WHAT IS NEEDED: Find the line holding "4 < warm.cfg.memWords" in the entries below. Give it again exactly, along with every line after it up to and including the line holding "dirtyFull.Coherent ∧ 8".

GIVEN INFORMATION:

-----

/-! ### Witnesses: the hypotheses of each statement can be met -/

theorem witness_DecodeInvertsEncode :
    (Instr.add 7 7 65535).wellFormed = true ∧ (Instr.sw 0 0 (-32768)).wellFormed = true ∧
      (Instr.lw 0 0 32767).wellFormed = true ∧ Instr.halt.wellFormed = true := by decide
theorem witness_DecodeIgnoresUnusedBits :
    (0xFFFFFFFF#32).toNat % 2 ^ 25 = (0x01FFFFFF#32).toNat % 2 ^ 25 ∧
      (0x01800000#32).toNat / 2 ^ 22 % 2 ^ 3 = (0x03BFFFFF#32).toNat / 2 ^ 22 % 2 ^ 3 ∧
      6 ≤ (0x01800000#32).toNat / 2 ^ 22 % 2 ^ 3 := by decide
theorem witness_EncodeInvertsDecode :
    ((0x017FFFFF#32).toNat < 2 ^ 25 ∧ (0x017FFFFF#32).toNat / 2 ^ 22 < 6) ∧
      (0#32).toNat < 2 ^ 25 ∧ (0#32).toNat / 2 ^ 22 < 6 := by decide
theorem witness_DecomposeRoundTrips : cfg.Legal ∧ Config.hardware.Legal := ⟨legal_cfg, legal_hardware⟩
theorem witness_BlockExtentInsideMemory : cfg.Legal ∧ 15 < cfg.memWords := ⟨legal_cfg, by decide⟩
theorem witness_CacheReadAnswersView : warm.Coherent ∧ 0 < warm.cfg.memWords ∧ 15 < warm.cfg.memWords :=
  ⟨coherent_warm, by decide, by decide⟩
theorem witness_CacheWriteSetsView : warm.Coherent ∧ 0 < warm.cfg.memWords ∧ 15 < warm.cfg.memWords :=
  ⟨coherent_warm, by decide, by decide⟩
theorem witness_ReadHitRefreshesAndAnswers :
    4 < warm.cfg.memWords ∧ warm.lookup (decompose warm.cfg 4).setIndex (decompose warm.cfg 4).tag = some 0 := by decide
theorem witness_WriteHitOverwritesAndDirties :
    5 < warm.cfg.memWords ∧ warm.lookup (decompose warm.cfg 5).setIndex (decompose warm.cfg 5).tag = some 0 := by decide
theorem witness_WriteMissAllocatesBlock :
    dirtyFull.Coherent ∧ 8 < dirtyFull.cfg.memWords ∧
      dirtyFull.lookup (decompose dirtyFull.cfg 8).setIndex (decompose dirtyFull.cfg 8).tag = none :=
  ⟨coherent_dirtyFull, by decide, by decide⟩
theorem witness_ReadMissInstallsBlock :
    (start cfg).Coherent ∧ 15 < (start cfg).cfg.memWords ∧
      (start cfg).lookup (decompose cfg 15).setIndex (decompose cfg 15).tag = none :=
  ⟨coherent_start, by decide, by decide⟩
/-- A read of the dirty block's set that writes it back, and one that changes no memory. -/
theorem witness_MemoryChangesOnlyByWriteBack :
    (∃ w t, dirtyFull.access 8 .read .dataBounds = .done w t) ∧
      ∃ w t, dirtyFull.access 3 .read .dataBounds = .done w t := ⟨⟨_, _, rfl⟩, ⟨_, _, rfl⟩⟩
theorem witness_VictimIsLeastRecentlyUsed :
    dirtyFull.cacheSet 0 ≠ [] ∧ ∀ b ∈ dirtyFull.cacheSet 0, b.valid = true := by decide
/-- The first slot free, and the second free behind a valid first. -/
theorem witness_InvalidSlotReusedFirst :
    (0 < ((start cfg).cacheSet 0).length ∧ ((start cfg).block 0 0).valid = false) ∧
      1 < (warm.cacheSet 0).length ∧ (warm.block 0 1).valid = false ∧ ∀ k < 1, (warm.block 0 k).valid = true := by decide
/-- A dirty victim and a clean one. -/
theorem witness_EvictionWritesBackDirtyOnly :
    (dirtyFull.Coherent ∧ 0 < dirtyFull.cfg.numSets ∧ 0 < dirtyFull.cfg.blocksPerSet ∧
        (dirtyFull.block 0 0).dirty = true) ∧
      cleanFull.Coherent ∧ 0 < cleanFull.cfg.numSets ∧ 0 < cleanFull.cfg.blocksPerSet ∧
        (cleanFull.block 0 0).dirty = false :=
  ⟨⟨coherent_dirtyFull, by decide, by decide, by decide⟩, coherent_cleanFull, by decide, by decide, by decide⟩
/-- A hit, a miss with an invalid slot, a clean victim, a dirty victim. -/
theorem witness_AccessEventsInOrder :
    (∃ w t, warm.access (4 : Nat) .read .dataBounds = .done w t) ∧
      (∃ w t, warm.access (8 : Nat) (.write 1) .dataBounds = .done w t) ∧
      (∃ w t, cleanFull.access (8 : Nat) .read .dataBounds = .done w t) ∧
      ∃ w t, dirtyFull.access (8 : Nat) (.write 1) .dataBounds = .done w t :=
  ⟨⟨_, _, rfl⟩, ⟨_, _, rfl⟩, ⟨_, _, rfl⟩, ⟨_, _, rfl⟩⟩
theorem witness_SecondReadHits : dirtyFull.Coherent ∧ 15 < dirtyFull.cfg.memWords := ⟨coherent_dirtyFull, by decide⟩
/-- The registers 1 and 7, and a narrow field that reads 9 as 1. -/
theorem witness_AddWritesSum :
    (destField (start cfg).cfg 1 = (1 : RegIdx).val ∧ (1 : RegIdx) ≠ 0) ∧
      (destField (start cfg).cfg 7 = (7 : RegIdx).val ∧ (7 : RegIdx) ≠ 0) ∧
      destField (start narrow).cfg 9 = (1 : RegIdx).val := by decide
theorem witness_NandWritesNotAnd : destField (start cfg).cfg 7 = (7 : RegIdx).val ∧ (7 : RegIdx) ≠ 0 := by decide
/-- Both clauses: a zero and a non-zero condition. -/
theorem witness_CmovMovesOnNonZero :
    destField (start cfg).cfg 7 = (7 : RegIdx).val ∧ (7 : RegIdx) ≠ 0 ∧ (start cfg).reg 0 = 0 ∧
      (start cfg).reg 1 ≠ 0 := by decide
/-- The first address of the memory and the last. -/
theorem witness_LoadWritesView :
    warm.Coherent ∧ (loadGuardField warm.cfg 1 ≠ 0 ∧ sint32 (warm.reg 3) + 1 = ((0 : Nat) : Int) ∧ 0 < warm.cfg.memWords) ∧
      loadGuardField warm.cfg 15 ≠ 0 ∧ sint32 (warm.reg 0) + 15 = ((15 : Nat) : Int) ∧ 15 < warm.cfg.memWords :=
  ⟨coherent_warm, by decide, by decide, by decide, by decide⟩
theorem witness_StoreSetsView :
    dirtyFull.Coherent ∧ (sint32 (dirtyFull.reg 0) + 0 = ((0 : Nat) : Int) ∧ 0 < dirtyFull.cfg.memWords) ∧
      sint32 (dirtyFull.reg 0) + 15 = ((15 : Nat) : Int) ∧ 15 < dirtyFull.cfg.memWords :=
  ⟨coherent_dirtyFull, by decide, by decide, by decide⟩
theorem witness_HaltEndsRun :
    (prog [25165824]).status = .running ∧ (∃ w u, (prog [25165824]).fetch = .done w u ∧ decode w = .halt) :=
  ⟨rfl, _, _, rfl, by decide⟩
theorem witness_NoopOnlyAdvances :
    (prog [29360128]).status = .running ∧ (∃ w u, (prog [29360128]).fetch = .done w u ∧ decode w = .noop) :=
  ⟨rfl, _, _, rfl, by decide⟩
/-- The field 0, a multiple of 8 in a narrow field, and the same for the load guard. -/
theorem witness_DestZeroTraps :
    destField (start cfg).cfg 0 = 0 ∧ destField (start narrow).cfg 8 = 0 ∧ loadGuardField (start cfg).cfg 0 = 0 ∧
      loadGuardField (start narrow).cfg (-8) = 0 := by decide
theorem witness_DestRangeTraps :
    8 ≤ destField (start cfg).cfg 8 ∧ 8 ≤ destField (start cfg).cfg 65535 ∧
      (start narrow).cfg.destFieldBits = .bits3 := by decide
theorem witness_LoadGuardReadsLowField :
    offsetInRange (-32768) = true ∧ offsetInRange 32767 = true ∧ cfg.destFieldBits = .bits16 ∧
      narrow.destFieldBits = .bits3 := by decide
/-- A `lw` at -1 and a `sw` at the address `MEM_WORDS`. -/
theorem witness_DataBoundsTraps :
    ((prog [8519679]).status = .running ∧ (∃ w u, (prog [8519679]).fetch = .done w u ∧ decode w = .lw 0 1 (-1)) ∧
        (-1 : Int) = sint32 ((prog [8519679]).reg 0) + -1 ∧ loadGuardField (prog [8519679]).cfg (-1) ≠ 0) ∧
      (prog [encode (.sw 0 1 16)]).status = .running ∧
        (∃ w u, (prog [encode (.sw 0 1 16)]).fetch = .done w u ∧ decode w = .sw 0 1 16) ∧
        ((prog [encode (.sw 0 1 16)]).cfg.memWords : Int) ≤ sint32 ((prog [encode (.sw 0 1 16)]).reg 0) + 16 :=
  ⟨⟨rfl, ⟨_, _, rfl, by decide⟩, by decide, by decide⟩, rfl, ⟨_, _, rfl, by decide⟩, by decide⟩
theorem witness_FetchBoundsTraps :
    (((start cfg).setPc (-1)).status = .running ∧ ((start cfg).setPc (-1)).pc < 0) ∧
      ((start cfg).setPc 16).status = .running ∧
        (((start cfg).setPc 16).cfg.memWords : Int) ≤ ((start cfg).setPc 16).pc := by decide
theorem witness_RegisterInstructionsFrame :
    (∃ t, exec (.add 1 2 3) (start cfg) = .next t) ∧ (∃ t, exec (.nand 1 2 0) (start cfg) = .next t) ∧
      ∃ t, exec (.cmov 1 0 8) (start cfg) = .next t :=
  ⟨exists_next (by decide), exists_next (by decide), exists_next (by decide)⟩
theorem witness_LoadFrame : dirtyFull.Coherent ∧ ∃ t, exec (.lw 0 1 8) dirtyFull = .next t :=
  ⟨coherent_dirtyFull, exists_next (by decide)⟩
theorem witness_StoreFrame : dirtyFull.Coherent ∧ ∃ t, exec (.sw 0 1 8) dirtyFull = .next t :=
  ⟨coherent_dirtyFull, exists_next (by decide)⟩
theorem witness_ControlInstructionsFrame :
    (Instr.beq 1 2 3).opcode = .beq ∧ Instr.halt.opcode = .halt ∧ Instr.noop.opcode = .noop ∧
      (∃ t, exec (.beq 1 2 3) (start cfg) = .next t) ∧ (∃ t, exec .halt (start cfg) = .next t) ∧
      ∃ t, exec .noop (start cfg) = .next t :=
  ⟨rfl, rfl, rfl, exists_next (by decide), exists_next (by decide), exists_next (by decide)⟩
theorem witness_StepRunsDecodedInstruction :
    (warm.Coherent ∧ warm.status = .running ∧ 0 ≤ warm.pc ∧ warm.pc < (warm.cfg.memWords : Int)) :=
  ⟨coherent_warm, by decide, by decide, by decide⟩
/-- A step that faults (the word 100 is `add 0 0 100`) and one that completes. -/
theorem witness_FatalStepIsPrecise :
    (∃ t, step (start cfg) = .next t) ∧ ((nextOf (step (start cfg))).map State.isFaulted = some true) ∧
      (∃ t, step (prog [29360128]) = .next t) ∧ (nextOf (step (prog [29360128]))).map State.isFaulted = some false :=
  ⟨exists_next (by decide), by decide, exists_next (by decide), by decide⟩
theorem witness_StepCountsAccesses : dirtyFull.Coherent ∧ ∃ t, step dirtyFull = .next t :=
  ⟨coherent_dirtyFull, exists_next (by decide)⟩
theorem witness_StepAppendsFewEvents :
    (∃ t, step (start cfg) = .next t) ∧ ∃ t, step ((start cfg).setPc (-1)) = .next t :=
  ⟨exists_next (by decide), exists_next (by decide)⟩
/-- A step that makes a data access (`sw 0 1 3`), one that makes none, and one that faults past its fetch. -/
theorem witness_StepEventsInOrder :
    ((prog [12648451]).status = .running ∧ (∃ w u, (prog [12648451]).fetch = .done w u) ∧
        ∃ t, step (prog [12648451]) = .next t) ∧
      (nextOf (step (prog [12648451]))).map (fun t => t.trace) =
        some [⟨.memoryToCache, 0, 0⟩, ⟨.cacheToProcessor, 0, 0⟩, ⟨.cacheToNowhere, 0, 0⟩, ⟨.memoryToCache, 3, 3⟩,
          ⟨.processorToCache, 3, 3⟩] ∧
      (∃ t, step (prog [29360128]) = .next t) ∧ ∃ t, step (start cfg) = .next t :=
  ⟨⟨rfl, ⟨_, _, rfl⟩, exists_next (by decide)⟩, by decide, exists_next (by decide), exists_next (by decide)⟩
/-- The state in which the next fetch from a coherent state is the given word. -/
def placed (w : Word) : State := (start cfg).placeWord w
set_option synthInstance.maxSize 2000 in
theorem coherent_placed_halt : (placed 25165824).Coherent := by
  refine ⟨⟨legal_cfg, ?_, ?_, ?_, ?_, ?_, ?_⟩, ?_, ?_⟩ <;> decide
set_option synthInstance.maxSize 2000 in
theorem coherent_placed_beq : (placed 17367042).Coherent := by
  refine ⟨⟨legal_cfg, ?_, ?_, ?_, ?_, ?_, ?_⟩, ?_, ?_⟩ <;> decide
set_option synthInstance.maxSize 2000 in
theorem coherent_placed_lw : (placed 8388611).Coherent := by
  refine ⟨⟨legal_cfg, ?_, ?_, ?_, ?_, ?_, ?_⟩, ?_, ?_⟩ <;> decide
/-- A taken branch (`beq 1 1 2`), and a step that is no branch (`halt`). -/
theorem witness_OnlyBranchesJump :
    ((placed 17367042).Coherent ∧ (∃ t, step (placed 17367042) = .next t) ∧
        (nextOf (step (placed 17367042))).map (fun t => (t.isFaulted, t.pc)) = some (false, 3)) ∧
      (placed 25165824).Coherent ∧ (∃ t, step (placed 25165824) = .next t) ∧
        (nextOf (step (placed 25165824))).map (fun t => (t.isFaulted, t.pc)) = some (false, 1) :=
  ⟨⟨coherent_placed_beq, exists_next (by decide), by decide⟩, coherent_placed_halt, exists_next (by decide), by decide⟩
theorem witness_OnlyHaltHalts : (placed 25165824).Coherent ∧ ∃ t, step (placed 25165824) = .next t :=
  ⟨coherent_placed_halt, exists_next (by decide)⟩
/-- `lw 0 0 3` loads 103 into register 0. -/
theorem witness_OnlyLoadWritesRegisterZero :
    (placed 8388611).Coherent ∧ (∃ t, step (placed 8388611) = .next t) ∧ (placed 8388611).reg 0 = 0 ∧
      (nextOf (step (placed 8388611))).map (fun t => t.reg 0) = some 103 :=
  ⟨coherent_placed_lw, exists_next (by decide), by decide, by decide⟩
theorem witness_ConfigurationIsConstant : ∃ t, step (start cfg) = .next t := exists_next (by decide)
theorem witness_FetchSeesStore :
    (start cfg).Coherent ∧ (0 ≤ sint32 ((start cfg).reg 0) + 15 ∧
      sint32 ((start cfg).reg 0) + 15 < ((start cfg).cfg.memWords : Int)) ∧
      ∃ t, exec (.sw 0 1 15) (start cfg) = .next t :=
  ⟨coherent_start, by decide, exists_next (by decide)⟩
/-- Two cache geometries under the same program and memory. -/
theorem witness_CacheIsInvisible :
    (start cfg).Coherent ∧ (start tiny).Coherent ∧ SameArchitecture (start cfg) (start tiny) ∧
      ∃ t, step (start cfg) = .next t :=
  ⟨coherent_start, coherent_tiny, ⟨rfl, rfl, rfl, rfl, rfl, rfl, by decide⟩, exists_next (by decide)⟩
theorem witness_StepKeepsInvariant : (start cfg).Inv ∧ ∃ t, step (start cfg) = .next t :=
  ⟨⟨coherent_start, rfl, rfl, by decide⟩, exists_next (by decide)⟩
theorem witness_ExecKeepsCoherence : dirtyFull.Coherent ∧ ∃ t, exec (.sw 0 1 8) dirtyFull = .next t :=
  ⟨coherent_dirtyFull, exists_next (by decide)⟩
theorem witness_PlacedWordIsFetchedNext : dirtyFull.Coherent ∧ warm.Coherent := ⟨coherent_dirtyFull, coherent_warm⟩
theorem witness_BootLoadsProgram :
    cfg.memWords ≤ 2 ^ 31 - 32768 ∧
      ∃ s, boot cfg [['p'], ['2'], ['2'], ['1']] (fun _ => some "1\n25165824\n".toList) = .ok s := ⟨by decide, _, rfl⟩
/-- A geometry that fits and one that does not; a file with a bad line, and one too long. -/
theorem witness_BootReportsFirstFault :
    (parseArgument ['2'] = some 2 ∧ GeometryFits 2 2 cfg.memWords ∧ ¬GeometryFits 3 1 cfg.memWords) ∧
      (∃ l ∈ programLines "1\n\n2".toList, parseLine l = none) ∧
      (∀ l ∈ programLines "1\n2\n".toList, parseLine l ≠ none) ∧
      (tiny.memWords < (programLines (List.replicate 17 ['0', '\n']).flatten).length) := by decide
/-- The bounds of the 32-bit range, and one past each. -/
theorem witness_AcceptedLineIsItsWord :
    parseLine "-2147483648".toList = some 0x80000000 ∧ parseLine "2147483647".toList = some 0x7FFFFFFF ∧
      parseDecimal (stripBlanks "2147483648".toList) = some 2147483648 ∧
      parseDecimal (stripBlanks "-2147483649".toList) = some (-2147483649) := by decide
theorem witness_LineEndsAreStripped :
    (∀ c ∈ [' ', '\t'] ++ [' '] ++ ['\t'], c = ' ' ∨ c = '\t') ∧
      ∀ c ∈ ['-', '1', '2'], c ≠ ' ' ∧ c ≠ '\t' ∧ c ≠ '\r' := by simp
theorem witness_ReportShowsFinalState :
    (∃ r, ({ start cfg with status := .halted } : State).report = some r) ∧
      ∃ d, ((start cfg).faultedWith .destZero none).diagnostic = some d := ⟨⟨_, rfl⟩, ⟨_, rfl⟩⟩
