-- ==== Sys2Proof/Certificates/Slice0/Obligations.lean ====
section
/-! DEFINITION. The statements for the provers. -/

open Sys2Proof Sys2Proof.Machine

/-! ## The machine as a whole -/

/-- A step is the command at the front of the queue run on the state with the queue's rest; an empty queue idles, which is
the model's choice (log entry 2). -/
def Obligations.StepRunsTheFrontCommand : Prop :=
  (∀ (c : Instr) (rest : List Instr) (s : State), s.pending = c :: rest → step s = exec c { s with pending := rest }) ∧
  (∀ s : State, s.pending = [] → step s = .next s)

/-- Every command answers a next state on every state, and none touches the queue. That a command the part cannot take
still answers a next state, and that a command leaves the queue to the step, are the model's own choices (log entries 1 and
2, DESIGN CHOICE). -/
def Obligations.EveryCommandAnswersANextState : Prop :=
  ∀ (c : Instr) (s : State), ∃ t : State, exec c s = .next t ∧ t.pending = s.pending

/-- What the rules state of the part just after reset: R40, R84, R97, R113, R116, R138, R151, R152, R159. -/
def Obligations.ResetStateHoldsTheStatedValues : Prop :=
  (∀ p : Port, State.reset.slot p = ⟨.empty, 0, 0, [], none⟩ ∧ (State.reset.ports.get p).frameResult = .none ∧
    State.reset.notices.get p = ⟨.worsen, .clear⟩ ∧ State.reset.alertLow p = false) ∧
  State.reset.lastGranted = none ∧ State.reset.mode = .loading ∧
  State.reset.verdict = .nominal ∧ State.reset.verdictSeq = 0 ∧ State.reset.verdictSince = 0 ∧ State.reset.uptime = 0 ∧
  State.reset.history = [] ∧
  (∀ k : Fin 4, State.reset.proposals[k] = none) ∧ State.reset.closingOrder = [] ∧ State.reset.nextNumber = 1 ∧
  State.reset.audit = ⟨.neverRun, 0, 0, 0, 0, 0, 0, 0, []⟩ ∧
  (∀ i : Fin 4, (State.reset.inputs[i]).accepted = 0 ∧ (State.reset.inputs[i]).unbound = 0 ∧
    (State.reset.inputs[i]).folds = 0 ∧ (State.reset.inputs[i]).judging = none) ∧
  (∀ w : Fin 8, (State.reset.windows[w]).closes = 0 ∧ (State.reset.windows[w]).waiting = [])

/-- Every invariant of Safety.lean holds at reset. -/
def Obligations.ResetStateMeetsTheInvariants : Prop :=
  State.reset.TableInv ∧ State.reset.BindingInv ∧ State.reset.JoinInv ∧ State.reset.VerdictInv ∧
  State.reset.CounterInv ∧ State.reset.ProposalInv ∧ State.reset.AuditInv ∧ State.reset.RetentionInv ∧
  State.reset.SlotInv

/-! ## Invariants that every step keeps -/

/-- R3, R26, R30: the table stays ordered, bounded and within its fields' ranges. -/
def Obligations.StepKeepsTheTableOrderedAndBounded : Prop :=
  ∀ s t : State, s.TableInv → step s = .next t → t.TableInv

/-- R61: every binding names an existing COUNT or RATE entry, over a table whose ids ascend (R3). R83: no RATE entry is bound
to the high counter of a joined pair. -/
def Obligations.StepKeepsBindingsAndJoinedPairs : Prop :=
  (∀ s t : State, s.TableInv → s.BindingInv → step s = .next t → t.BindingInv) ∧
  (∀ s t : State, s.JoinInv → step s = .next t → t.JoinInv)

/-- R34, R36, R37, R40, R93: the verdict is the one the table gives, and the ring is the chain of its changes. -/
def Obligations.StepKeepsVerdictAndHistoryInAgreement : Prop :=
  ∀ s t : State, s.VerdictInv → step s = .next t → t.VerdictInv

-----

TASK SOLUTION:
    4 < warm.cfg.memWords ∧ warm.lookup (decompose warm.cfg 4).setIndex (decompose warm.cfg 4).tag = some 0 := by decide
theorem witness_WriteHitOverwritesAndDirties :
    5 < warm.cfg.memWords ∧ warm.lookup (decompose warm.cfg 5).setIndex (decompose warm.cfg 5).tag = some 0 := by decide
theorem witness_WriteMissAllocatesBlock :
    dirtyFull.Coherent ∧ 8 < dirtyFull.cfg.memWords ∧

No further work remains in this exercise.